--- About this exercise ---
Write out every line below that includes the word "holdoff".

--- Record set ---
/-- ALLOCATION_ANSWER: Cistern places an extent of A_u bytes for a unit that has asked, or refuses (R252). While a
memory PLL the placement would write to is out, the request waits (R270). -/
def execAllocationAnswer (u : UnitId) : State → Host.Outcome State Fault Refusal := run fun s =>
  let x := wst s u
  let m := cfg s
  let r := regionOf m u
  if (x.alloc = .asked ∨ x.alloc = .refused) ∧ regionOn m r ∧ dramUp s (dirBase m) 64 then
    let n := ownSize m u
    match (if slotsFree s = 0 then none else placeAt s r n) with
    | some a =>
      let taken := (segsIn s r).filter fun g => takeable s g && meets a n g.base g.len
      if !dramUp s a n || taken.any (fun g => !dramUp s (slotAt s g.slot) 64) then s
      else
        let s := clearRange r a n s
        let y := region s r
        let s := setRegion r { y with allocs := y.allocs ++ [{ unit := u, base := a, len := n }],
                                      write := (a + n - regionBase m r) % regionSize m r } s
        rearm u (setWst u { wst s u with alloc := .accepted } s)
    | none =>
      let s := setWst u { x with alloc := .refused } s
      let s := raiseIf (decide (slotsFree s = 0)) 0x70040 2 s
      raiseIf (stopFull m r) (cisR r 0xC) 4 s
  else s

/-- TRIG_OUT_PULSE_END: the width of a pulse has passed (R239). -/
def execTrigOutPulseEnd (pin : Fin 4) : State → Host.Outcome State Fault Refusal := run fun s =>
  if timerDue s tmTrig pin then
    timerStop tmTrig pin { s with pins := { s.pins with trigOut := s.pins.trigOut &&& ~~~(BitVec.ofNat 4 (2 ^ pin.val)) } }
  else s

/-- ALARM_PULSE_END: in pulse mode the Weir alarm clears PULSE_MS after the last fire that set it (R240). -/
def execAlarmPulseEnd : State → Host.Outcome State Fault Refusal := run fun s =>
  if cfgB s 0x61010 0 && timerDue s tmAlarm 0 then clearAlarm s else s

/-- EVAL_LANE_CHECK: what the third evaluation says of a lane and of the spare that checked it (R231). The one that
disagrees is retired; with no spare left the engine and its limit shrink. -/
def execEvalLaneCheck (port : Fin 4) (lane : Nat) (laneOk spareOk : Bool) : State → Host.Outcome State Fault Refusal :=
  run fun s =>
  let p := port.val
  let (lost, used) := (smGet (0, 0) p s.weir.lanes : Nat × Nat)
  let put (v : Nat × Nat) (s : State) : State := { s with weir := { s.weir with lanes := smPut (0, 0) p v s.weir.lanes } }
  if 18 ≤ lane then s
  else if !laneOk then
    let s := wearAdd 9 1 0 (p + 4 * lane) s
    if used < 2 then raise 0x61040 2 (put (lost, used + 1) s)
    else if lost < 16 then budgetCheck (raise 0x61040 3 (put (lost + 1, used) s))
    else s
  else if !spareOk && decide (used < 2) then put (lost, used + 1) (wearAdd 9 1 0 (p + 4 * (16 + used)) s)
  else s

/-- The STATE word of a unit or watch (R241, R243): DISARMED, ARMED, CAPTURING, DEAD, REFUSING or SUSPENDED, whether its
holdoff runs and whether the watch is active. -/
def weirState (s : State) (u : UnitId) : Nat :=
  let x := wst s u
  let armed := match u with | .unit k => (unitSt s k).armed | .watch w => watchActive s w
  let on := match u with | .unit _ => true | .watch w => watchOn (cfg s) w
  let code :=
    if x.post.isSome then 2
    else if !armed then (match u with | .unit _ => 0 | .watch _ => if on then 5 else 0)
    else if captures (cfg s) u && (capSuspended s u || decide (x.alloc = .refused)) then 4
    else if x.deadOpen.isSome || (captures (cfg s) u && decide (x.alloc ≠ .accepted)) then 3
    else 1
  let active := match u with | .unit _ => false | .watch w => watchActive s w
  code + (if x.hold = .none then 0 else 8) + (if active then 16 else 0)

/-- The 64 bytes of a status record (R243). -/
def statusBytes (t : Status) : List Byte :=
  le 8 t.met ++ le 8 t.started ++ le 8 t.holdoff ++ le 8 t.dead ++ le 8 t.capacity ++ le 8 t.deadSum ++ le 8 t.deadCount
    ++ le 4 t.deadMax ++ le 4 t.state

/-- The status record of a watch as it stands. -/
def watchStatus (s : State) (w : Nat) : Status := { (watchSt s w).stat with state := weirState s (.watch w) }

/-- WATCH_STATUS: the status records of watches FIRST to FIRST + COUNT − 1 (R243, R388). -/
def execWatchStatus (ses first count : Nat) : State → Host.Outcome State Fault Refusal := run fun s =>
  hostCmd ses 0x0300 true (decide (1 ≤ count ∧ count ≤ 128 ∧ first + count ≤ 16384)) (64 * count) (fun s =>
    answer ses 0x0300 stOK ((List.range count).flatMap fun i => statusBytes (watchStatus s (first + i))) s) s

end Sys2Proof.Machine
end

--- Problem solution ---
holdoff runs and whether the watch is active. -/
  le 8 t.met ++ le 8 t.started ++ le 8 t.holdoff ++ le 8 t.dead ++ le 8 t.capacity ++ le 8 t.deadSum ++ le 8 t.deadCount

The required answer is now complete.